◆ WHAT THE TASK ASKS: In the entries below, find the line with "p1 := BitVec.ofNat" and the line with "def State.selected (s". Return those two lines and all lines between them, exactly.

◆ MATERIAL SHOWN:
==========
/-- The stop of an instruction: a fault, and not a `hlt`'s; a `hlt`'s; a `div`'s by zero; or none, and then it is no
`hlt` and no `div` by zero. -/
theorem Effect.stops {s t : State} {i : Instr} (h : Effect s i t) :
    (i.opcode ≠ .hlt ∧ ∃ f, Raises f (s.ip + 8#64) s t) ∨
    (i.opcode = .hlt ∧ OnlyHalt s t) ∨
    (i.opcode = .div ∧ (∃ r2, resolve i.reg2 = some r2 ∧ s.readReg r2 = 0#64) ∧ OnlyUndefined s t) ∨
    (i.opcode ≠ .hlt ∧ (i.opcode = .div → ∀ r2, resolve i.reg2 = some r2 → s.readReg r2 ≠ 0#64) ∧
      SameStops s t) := by
  cases h with
  | noHandler h =>
    refine .inl ⟨?_, .unkinsn, raises_unknownInstruction s⟩
    obtain h | ⟨hop, -⟩ := h
    · exact ne_hlt_of_form (by simp [h])
    · simp [hop]
  | badRegister h =>
    exact .inl ⟨ne_hlt_of_form (form_ne_n_of_not_wellFormed h), .badreg, raises_advanceIp_raise .badreg s⟩
  | storeFault hop _ _ _ f => exact .inl ⟨by simp [hop], f, raises_advanceIp_raise f s⟩
  | halt hop =>
    exact .inr (.inl ⟨hop, rfl, rfl, fun _ => rfl, rfl, rfl, rfl, fun _ => rfl, ⟨rfl, rfl, rfl⟩, rfl⟩)
  | divByZero hop r2 h2 hz =>
    exact .inr (.inr (.inl ⟨hop, ⟨r2, h2, hz⟩, rfl, rfl, fun _ => rfl, rfl, rfl, rfl, fun _ => rfl,
      ⟨rfl, rfl, rfl⟩, rfl⟩))
  | register hw _ _ hd =>
    refine .inr (.inr (.inr ⟨fun hop => ?_, hd, rfl, rfl, rfl⟩))
    simp [hop, Opcode.writesRegister] at hw
  | advance h =>
    obtain ⟨hhlt, hdiv⟩ : i.opcode ≠ .hlt ∧ i.opcode ≠ .div :=
      h.elim (fun hop => by simp [hop]) ne_hlt_and_ne_div_of_jumps
    exact .inr (.inr (.inr ⟨hhlt, fun hop => absurd hop hdiv, rfl, rfl, rfl⟩))
  | jump hj =>
    obtain ⟨hhlt, hdiv⟩ := ne_hlt_and_ne_div_of_jumps hj
    exact .inr (.inr (.inr ⟨hhlt, fun hop => absurd hop hdiv, rfl, rfl, rfl⟩))
  | compare hop | store hop | takeByte hop | endOfInput hop | hold hop | output hop =>
    exact .inr (.inr (.inr ⟨by simp [hop], by simp [hop], rfl, rfl, rfl⟩))

/-- Settles O45: an instruction has one of the effects, and each makes at most one write and at most one stop. -/
theorem instructionWritesOneThing : Obligations.InstructionWritesOneThing := by
  intro i s
  obtain ⟨t, ht, he⟩ := exec_effect i s
  refine ⟨t, ht, he.inputEnded_eq, he.cfg_eq, ?_⟩
  obtain hfault | hhalt | hundef | ⟨hop, hdiv, hsame⟩ := he.stops
  · exact .inl hfault
  · exact .inr (.inl hhalt)
  · exact .inr (.inr (.inl hundef))
  · exact .inr (.inr (.inr ⟨hop, hdiv, hsame, he.oneWrite⟩))

end Sys2Proof.Machine
end

section
/-! PROOFS. The ALU (41_alu.md R120 to R128): what each operation writes, and that it writes nothing else. -/

namespace Sys2Proof.Machine

/-! ### One register written -/

theorem onlyRegister_advanceIp_writeReg (r : Reg) (v : Word) (s : State) :
    OnlyRegister r s (s.advanceIp.writeReg r v) :=
  ⟨fun q hq => s.advanceIp.readReg_writeReg_of_ne r q v hq, rfl, rfl, ⟨rfl, rfl, rfl⟩, fun _ => rfl,
    ⟨rfl, rfl, rfl⟩, rfl⟩

/-- The operations of `binaryOp`'s shape write `f` of the two registers, both read before the write, so that the two
may be the same register (40_execution_cycle.md R114). -/
theorem binaryOp_mask (f : Word → Word → Word) (r1 r2 : Reg) (s : State) :
    ∃ t, binaryOp r1.mask r2.mask f s = .next t ∧ t.readReg r1 = f (s.readReg r1) (s.readReg r2) ∧
      OnlyRegister r1 s t :=
  ⟨_, withRR_mask r1 r2 s _, State.readReg_writeReg_same _ r1 _, onlyRegister_advanceIp_writeReg r1 _ s⟩

/-- `BitVec.toNat_sub`, its sum and difference in the order of a subtraction modulo 2^64 (41_alu.md R122). -/
theorem toNat_sub_eq_mod (a b : Word) : (a - b).toNat = (2 ^ 64 + a.toNat - b.toNat) % 2 ^ 64 := by
  rw [BitVec.toNat_sub, Nat.sub_add_comm b.isLt.le]

/-- Settles O16: the three are `binaryOp_mask`, and the operations of `BitVec` are those of `Nat` modulo 2^64. -/
theorem addSubMulAreModular : Obligations.AddSubMulAreModular := by
  intro r1 r2 imm s
  refine ⟨?add, ?sub, ?mul⟩
  case add =>
    obtain ⟨t, ht, hv, honly⟩ := binaryOp_mask (· + ·) r1 r2 s
    exact ⟨t, ht, by rw [hv, BitVec.toNat_add], honly⟩
  case sub =>
    obtain ⟨t, ht, hv, honly⟩ := binaryOp_mask (· - ·) r1 r2 s
    exact ⟨t, ht, by rw [hv, toNat_sub_eq_mod], honly⟩
  case mul =>
    obtain ⟨t, ht, hv, honly⟩ := binaryOp_mask (· * ·) r1 r2 s
    exact ⟨t, ht, by rw [hv, BitVec.toNat_mul], honly⟩

/-- With a bad register field the operations of `binaryOp`'s shape raise BADREG alone (the spec's decision D13). -/
theorem binaryOp_raises_badreg {m1 m2 : Byte} (f : Word → Word → Word) (s : State)
    (h : resolve m1 = none ∨ resolve m2 = none) :
    ∃ t, binaryOp m1 m2 f s = .next t ∧ Raises .badreg (s.ip + 8#64) s t :=
  ⟨_, binaryOp_bad f s h, raises_advanceIp_raise .badreg s⟩

/-- Settles O19: the three are `binaryOp_mask` on good fields and `binaryOp_raises_badreg` on bad ones. -/
theorem andOrXorAreBitwise : Obligations.AndOrXorAreBitwise := by
  refine ⟨fun r1 r2 imm s => ⟨?and, ?or, ?xor⟩, fun m1 m2 imm s hbad => ⟨?_, ?_, ?_⟩, rfl, rfl, rfl⟩
  case and =>
    obtain ⟨t, ht, hv, honly⟩ := binaryOp_mask (· &&& ·) r1 r2 s
    exact ⟨t, ht, fun k => by rw [hv, BitVec.getLsbD_and], honly⟩
  case or =>
    obtain ⟨t, ht, hv, honly⟩ := binaryOp_mask (· ||| ·) r1 r2 s
    exact ⟨t, ht, fun k => by rw [hv, BitVec.getLsbD_or], honly⟩
  case xor =>
    obtain ⟨t, ht, hv, honly⟩ := binaryOp_mask (· ^^^ ·) r1 r2 s
    exact ⟨t, ht, fun k => by rw [hv, BitVec.getLsbD_xor], honly⟩
  all_goals exact binaryOp_raises_badreg _ s hbad

/-- `not` resolves `reg1` alone (41_alu.md R128). -/
theorem exec_not_mask (r1 : Reg) (m2 : Byte) (imm : Imm) (s : State) :
    exec (.not r1.mask m2 imm) s = .next (s.advanceIp.writeReg r1 (~~~(s.readReg r1))) := by
  simp [exec, execNot]

/-- Settles O20: by `exec_not_mask`, whatever `reg2` holds. -/
theorem notComplementsEveryBit : Obligations.NotComplementsEveryBit := by
  intro r1 m2 imm s
  refine ⟨_, exec_not_mask r1 m2 imm s, fun k hk => ?_, onlyRegister_advanceIp_writeReg r1 _ s⟩
  rw [State.readReg_writeReg_same, BitVec.getLsbD_not, decide_eq_true hk, Bool.true_and]

/-! ### `div` -/

/-- `div` by a divisor that is not 0 (41_alu.md R124). -/
theorem exec_div_of_ne_zero {r2 : Reg} {s : State} (hne : s.readReg r2 ≠ 0#64) (r1 : Reg) (imm : Imm) :
    exec (.div r1.mask r2.mask imm) s = .next (s.advanceIp.writeReg r1 (s.readReg r1 / s.readReg r2)) := by
  simp [exec, execDiv, hne]

/-- `div` by 0 (41_alu.md R124, 60_exceptions.md R210). -/
theorem exec_div_of_eq_zero {r2 : Reg} {s : State} (hz : s.readReg r2 = 0#64) (r1 : Reg) (imm : Imm) :
    exec (.div r1.mask r2.mask imm) s = .next (s.advanceIp.stopUndefined .divByZero) := by
  simp [exec, execDiv, hz]

/-- Settles O17: by `exec_div_of_ne_zero`, and the division of `BitVec` is that of `Nat`. -/
theorem divGivesTheUnsignedQuotient : Obligations.DivGivesTheUnsignedQuotient := by
  intro r1 r2 imm s hne
  refine ⟨_, exec_div_of_ne_zero hne r1 imm, ?_, onlyRegister_advanceIp_writeReg r1 _ s⟩
  rw [State.readReg_writeReg_same, BitVec.toNat_udiv]

theorem step_of_undef {s : State} {r : UndefReason} (h : s.undef = some r) :
    step s = .fault (.undefinedStop r) := by
  simp [step, cycle, h]

/-- Settles O18: `exec_div_of_eq_zero` sets `UNDEF`, and a core with `UNDEF` set takes no step. -/
theorem divByZeroIsTheUndefinedStop : Obligations.DivByZeroIsTheUndefinedStop := by
  intro r1 r2 imm s hz
  have hundef : (s.advanceIp.stopUndefined .divByZero).undef = some .divByZero := rfl
  exact ⟨_, exec_div_of_eq_zero hz r1 imm, hundef, rfl, rfl, fun _ => rfl, rfl, rfl, rfl,
    fun _ => rfl, ⟨rfl, rfl, rfl⟩, rfl, step_of_undef hundef⟩

/-! ### `cmp` -/

theorem bitMask_getElem (p k : Fin 8) : (bitMask p)[(k : Nat)] = decide (k = p) := by
  revert p k; decide
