-- ==== Sys2Proof/Machine/Operands.lean ====
section
/-! DEFINITION. Operands: the register file by index (10_state.md R37), the selected buffer (20_memory.md R66), the
cycle window, the bit string of a byte list (00_scope.md R14), and maximal runs. -/

namespace Sys2Proof.Machine

/-- A zone's item. -/
def zoneGet (z : Zones) (i : BitVec 2) : Option Word :=
  match i.toNat with
  | 0 => z.z0
  | 1 => z.z1
  | 2 => z.z2
  | _ => z.z3

/-- Write a zone's item. -/
def zoneSet (z : Zones) (i : BitVec 2) (v : Word) : Zones :=
  match i.toNat with
  | 0 => { z with z0 := some v }
  | 1 => { z with z1 := some v }
  | 2 => { z with z2 := some v }
  | _ => { z with z3 := some v }

/-- The registers by name (10_state.md R37). -/
inductive Reg where
  | pos | endPos | len | cycs | cycl | track | sector | id0 | id1 | inj | zflags
  | target | runbyte | minrun | bufsel
  | p0 | p1 | p2 | p3
  | g0 | g1 | g2 | g3 | g4
  | res | valid | err | strat | outlen | padbits | tag
  | cmd | status | faultc
  | capmin (z : BitVec 2) | cap (z : BitVec 2) | capmax (z : BitVec 2)
  | allow | gaplen | fixgcr | alignovr
deriving DecidableEq, Repr

/-- The register map (10_state.md R37); `none` for a reserved index. -/
def regAt (i : Nat) : Option Reg :=
  match i with
  | 0x00 => some .pos
  | 0x01 => some .endPos
  | 0x02 => some .len
  | 0x03 => some .cycs
  | 0x04 => some .cycl
  | 0x05 => some .track
  | 0x06 => some .sector
  | 0x07 => some .id0
  | 0x08 => some .id1
  | 0x09 => some .inj
  | 0x0A => some .zflags
  | 0x0B => some .target
  | 0x0C => some .runbyte
  | 0x0D => some .minrun
  | 0x0E => some .bufsel
  | 0x10 => some .p0
  | 0x11 => some .p1
  | 0x12 => some .p2
  | 0x13 => some .p3
  | 0x18 => some .g0
  | 0x19 => some .g1
  | 0x1A => some .g2
  | 0x1B => some .g3
  | 0x1C => some .g4
  | 0x20 => some .res
  | 0x21 => some .valid
  | 0x22 => some .err
  | 0x23 => some .strat
  | 0x24 => some .outlen
  | 0x25 => some .padbits
  | 0x26 => some .tag
  | 0x30 => some .cmd
  | 0x31 => some .status
  | 0x32 => some .faultc
  | 0x40 => some (.capmin 0)
  | 0x41 => some (.capmin 1)
  | 0x42 => some (.capmin 2)
  | 0x43 => some (.capmin 3)
  | 0x44 => some (.cap 0)
  | 0x45 => some (.cap 1)
  | 0x46 => some (.cap 2)
  | 0x47 => some (.cap 3)
  | 0x48 => some (.capmax 0)
  | 0x49 => some (.capmax 1)
  | 0x4A => some (.capmax 2)
  | 0x4B => some (.capmax 3)
  | 0x4C => some .allow
  | 0x4D => some .gaplen
  | 0x4E => some .fixgcr
  | 0x4F => some .alignovr
  | _ => none

/-- The index of a register (10_state.md R37). -/
def regIndex : Reg → Nat
  | .pos => 0x00
  | .endPos => 0x01
  | .len => 0x02
  | .cycs => 0x03
  | .cycl => 0x04
  | .track => 0x05
  | .sector => 0x06
  | .id0 => 0x07
  | .id1 => 0x08
  | .inj => 0x09
  | .zflags => 0x0A
  | .target => 0x0B
  | .runbyte => 0x0C
  | .minrun => 0x0D
  | .bufsel => 0x0E
  | .p0 => 0x10
  | .p1 => 0x11
  | .p2 => 0x12
  | .p3 => 0x13
  | .g0 => 0x18
  | .g1 => 0x19
  | .g2 => 0x1A
  | .g3 => 0x1B
  | .g4 => 0x1C
  | .res => 0x20
  | .valid => 0x21
  | .err => 0x22
  | .strat => 0x23
  | .outlen => 0x24
  | .padbits => 0x25
  | .tag => 0x26
  | .cmd => 0x30
  | .status => 0x31
  | .faultc => 0x32
  | .capmin z => 0x40 + z.toNat
  | .cap z => 0x44 + z.toNat
  | .capmax z => 0x48 + z.toNat
  | .allow => 0x4C
  | .gaplen => 0x4D
  | .fixgcr => 0x4E
  | .alignovr => 0x4F

/-- The registers of the optional unit U5 (00_scope.md R12). -/
def regIsU5 : Reg → Bool
  | .target | .runbyte | .minrun | .alignovr | .tag => true
  | _ => false

/-- The value of a register, zero-extended to 16 bits (log entry 11); `none` holds no value (10_state.md R33). Without
U5 its registers read as zero (00_scope.md R12). -/
def readReg (c : Config) (s : State) (r : Reg) : Option Word :=
  if regIsU5 r && !c.hasU5 then some 0
  else match r with
    | .pos => some s.pos
    | .endPos => some s.endPos
    | .len => some s.len
    | .cycs => some s.cycs
    | .cycl => some s.cycl
    | .track => some (s.track.setWidth 16)
    | .sector => some (s.sector.setWidth 16)
    | .id0 => some (s.id0.setWidth 16)
    | .id1 => some (s.id1.setWidth 16)
    | .inj => some (s.inj.setWidth 16)
    | .zflags => some (s.zflags.setWidth 16)
    | .target => some s.target
    | .runbyte => some (s.runbyte.setWidth 16)
    | .minrun => some (s.minrun.setWidth 16)
    | .bufsel => some (s.bufsel.setWidth 16)
    | .p0 => some (s.p0.setWidth 16)
    | .p1 => some (s.p1.setWidth 16)
    | .p2 => some (s.p2.setWidth 16)
    | .p3 => some (s.p3.setWidth 16)
    | .g0 => some (s.g0.setWidth 16)
    | .g1 => some (s.g1.setWidth 16)
    | .g2 => some (s.g2.setWidth 16)
    | .g3 => some (s.g3.setWidth 16)
    | .g4 => some (s.g4.setWidth 16)
    | .res => some s.res
    | .valid => some (s.valid.setWidth 16)
    | .err => some (s.err.setWidth 16)
    | .strat => some (s.strat.setWidth 16)
    | .outlen => some s.outlen
    | .padbits => some s.padbits
    | .tag => some (s.tag.setWidth 16)
    | .cmd => some (s.cmd.setWidth 16)
    | .status => some (s.status.setWidth 16)
    | .faultc => some (s.faultc.setWidth 16)
    | .capmin z => zoneGet s.capmin z
    | .cap z => zoneGet s.cap z
    | .capmax z => zoneGet s.capmax z
    | .allow => s.allow
    | .gaplen => some (s.gaplen.setWidth 16)
    | .fixgcr => some (s.fixgcr.setWidth 16)
    | .alignovr => some (s.alignovr.setWidth 16)

/-- A host write to a register: the low bits of `v` are stored (10_state.md R37). STATUS and FAULTC are read-only
(10_state.md R29, R32). Of a write to CMD this is only the stored value (10_state.md R31): what it starts is
Machine/HostPort.lean's. Without U5 its registers ignore writes (00_scope.md R12). -/
def writeReg (c : Config) (s : State) (r : Reg) (v : Nat) : State :=
  if regIsU5 r && !c.hasU5 then s
  else match r with
    | .pos => { s with pos := BitVec.ofNat 16 v }
    | .endPos => { s with endPos := BitVec.ofNat 16 v }
    | .len => { s with len := BitVec.ofNat 16 v }
    | .cycs => { s with cycs := BitVec.ofNat 16 v }
    | .cycl => { s with cycl := BitVec.ofNat 16 v }
    | .track => { s with track := BitVec.ofNat 8 v }
    | .sector => { s with sector := BitVec.ofNat 8 v }
    | .id0 => { s with id0 := BitVec.ofNat 8 v }
    | .id1 => { s with id1 := BitVec.ofNat 8 v }
    | .inj => { s with inj := BitVec.ofNat 8 v }
    | .zflags => { s with zflags := BitVec.ofNat 8 v }
    | .target => { s with target := BitVec.ofNat 16 v }
    | .runbyte => { s with runbyte := BitVec.ofNat 8 v }
    | .minrun => { s with minrun := BitVec.ofNat 8 v }
    | .bufsel => { s with bufsel := BitVec.ofNat 1 v }
    | .p0 => { s with p0 := BitVec.ofNat 8 v }
    | .p1 => { s with p1 := BitVec.ofNat 8 v }
    | .p2 => { s with p2 := BitVec.ofNat 8 v }
    | .p3 => { s with p3 := BitVec.ofNat 8 v }
    | .g0 => { s with g0 := BitVec.ofNat 8 v }
    | .g1 => { s with g1 := BitVec.ofNat 8 v }
    | .g2 => { s with g2 := BitVec.ofNat 8 v }
    | .g3 => { s with g3 := BitVec.ofNat 8 v }
    | .g4 => { s with g4 := BitVec.ofNat 8 v }
    | .res => { s with res := BitVec.ofNat 16 v }
    | .valid => { s with valid := BitVec.ofNat 3 v }
    | .err => { s with err := BitVec.ofNat 8 v }
    | .strat => { s with strat := BitVec.ofNat 2 v }
    | .outlen => { s with outlen := BitVec.ofNat 16 v }
    | .padbits => { s with padbits := BitVec.ofNat 16 v }
    | .tag => { s with tag := BitVec.ofNat 8 v }
    | .cmd => { s with cmd := BitVec.ofNat 8 v }
    | .status => s
    | .faultc => s
    | .capmin z => { s with capmin := zoneSet s.capmin z (BitVec.ofNat 16 v) }
    | .cap z => { s with cap := zoneSet s.cap z (BitVec.ofNat 16 v) }
    | .capmax z => { s with capmax := zoneSet s.capmax z (BitVec.ofNat 16 v) }
    | .allow => { s with allow := some (BitVec.ofNat 16 v) }
    | .gaplen => { s with gaplen := BitVec.ofNat 8 v }
    | .fixgcr => { s with fixgcr := BitVec.ofNat 3 v }
    | .alignovr => { s with alignovr := BitVec.ofNat 8 v }

/-- The buffer the U2 commands scan (20_memory.md R66). -/
def State.selected (s : State) : Buf := if s.bufsel = 0 then .tb else .wb

/-- The cycle window `TB[CYCS .. CYCS+CYCL−1]`, with the check `CYCS + CYCL > 8192 ⇒ FLT_RANGE` made first
(60_exceptions.md R242). -/
def readWindow (s : State) : Except FaultCode (List Byte) :=
  if tbCap < s.cycs.toNat + s.cycl.toNat then .error .range
  else memRead s .tb s.cycs.toNat s.cycl.toNat

/-- The bits of a byte in stream order, bit 7 first (00_scope.md R14). -/
def byteBits (b : Byte) : List Bool := (List.range 8).map fun k => b.getLsbD (7 - k)

/-- `bit(B, 0), bit(B, 1), …`: the bit string of a byte list (00_scope.md R14). -/
def bitString (l : List Byte) : List Bool := l.flatMap byteBits

/-- The byte whose bits in stream order are the first eight of `l`, zero-filled in its low bits. -/
def byteOfBits (l : List Bool) : Byte :=
  BitVec.ofNat 8 ((List.range 8).foldl (fun acc k => 2 * acc + (if l.getD k false then 1 else 0)) 0)

/-- The first `n` bytes of a bit string. -/
def packBits : Nat → List Bool → List Byte
  | 0, _ => []
  | n + 1, l => byteOfBits (l.take 8) :: packBits n (l.drop 8)

/-- Put one element in front of a list of runs. -/
def pushRun {α : Type} [DecidableEq α] (a : α) : List (α × Nat) → List (α × Nat)
  | [] => [(a, 1)]
  | (b, k) :: r => if a = b then (b, k + 1) :: r else (a, 1) :: (b, k) :: r

/-- The maximal runs of equal elements of a list, left to right, each as its element and its length. -/
def runsOf {α : Type} [DecidableEq α] (l : List α) : List (α × Nat) := l.foldr pushRun []

/-- One run with its place: the element, the index of its first element, the index after its last. -/
structure Span (α : Type) where
  val : α
  start : Nat
  stop : Nat
deriving DecidableEq, Repr

/-- Runs with their places, the first run starting at `i`. -/
def placeRuns {α : Type} : List (α × Nat) → Nat → List (Span α)
  | [], _ => []
  | (a, k) :: r, i => ⟨a, i, i + k⟩ :: placeRuns r (i + k)

/-- The maximal runs of equal elements of a list with their places. -/
def spansOf {α : Type} [DecidableEq α] (l : List α) : List (Span α) := placeRuns (runsOf l) 0

/-- The longest of the spans, the first on ties. -/
def longestSpan {α : Type} (l : List (Span α)) : Option (Span α) :=
  l.foldl (fun best x => match best with
    | none => some x
    | some b => if b.stop - b.start < x.stop - x.start then some x else some b) none

end Sys2Proof.Machine
end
==========
◆ RESPONSE BOX:
    | .p1 => { s with p1 := BitVec.ofNat 8 v }
    | .p2 => { s with p2 := BitVec.ofNat 8 v }
    | .p3 => { s with p3 := BitVec.ofNat 8 v }
    | .g0 => { s with g0 := BitVec.ofNat 8 v }
    | .g1 => { s with g1 := BitVec.ofNat 8 v }
    | .g2 => { s with g2 := BitVec.ofNat 8 v }
    | .g3 => { s with g3 := BitVec.ofNat 8 v }
    | .g4 => { s with g4 := BitVec.ofNat 8 v }
    | .res => { s with res := BitVec.ofNat 16 v }
    | .valid => { s with valid := BitVec.ofNat 3 v }
    | .err => { s with err := BitVec.ofNat 8 v }
    | .strat => { s with strat := BitVec.ofNat 2 v }
    | .outlen => { s with outlen := BitVec.ofNat 16 v }
    | .padbits => { s with padbits := BitVec.ofNat 16 v }
    | .tag => { s with tag := BitVec.ofNat 8 v }
    | .cmd => { s with cmd := BitVec.ofNat 8 v }
    | .status => s
    | .faultc => s
    | .capmin z => { s with capmin := zoneSet s.capmin z (BitVec.ofNat 16 v) }
    | .cap z => { s with cap := zoneSet s.cap z (BitVec.ofNat 16 v) }
    | .capmax z => { s with capmax := zoneSet s.capmax z (BitVec.ofNat 16 v) }
    | .allow => { s with allow := some (BitVec.ofNat 16 v) }
    | .gaplen => { s with gaplen := BitVec.ofNat 8 v }
    | .fixgcr => { s with fixgcr := BitVec.ofNat 3 v }
    | .alignovr => { s with alignovr := BitVec.ofNat 8 v }

/-- The buffer the U2 commands scan (20_memory.md R66). -/
def State.selected (s : State) : Buf := if s.bufsel = 0 then .tb else .wb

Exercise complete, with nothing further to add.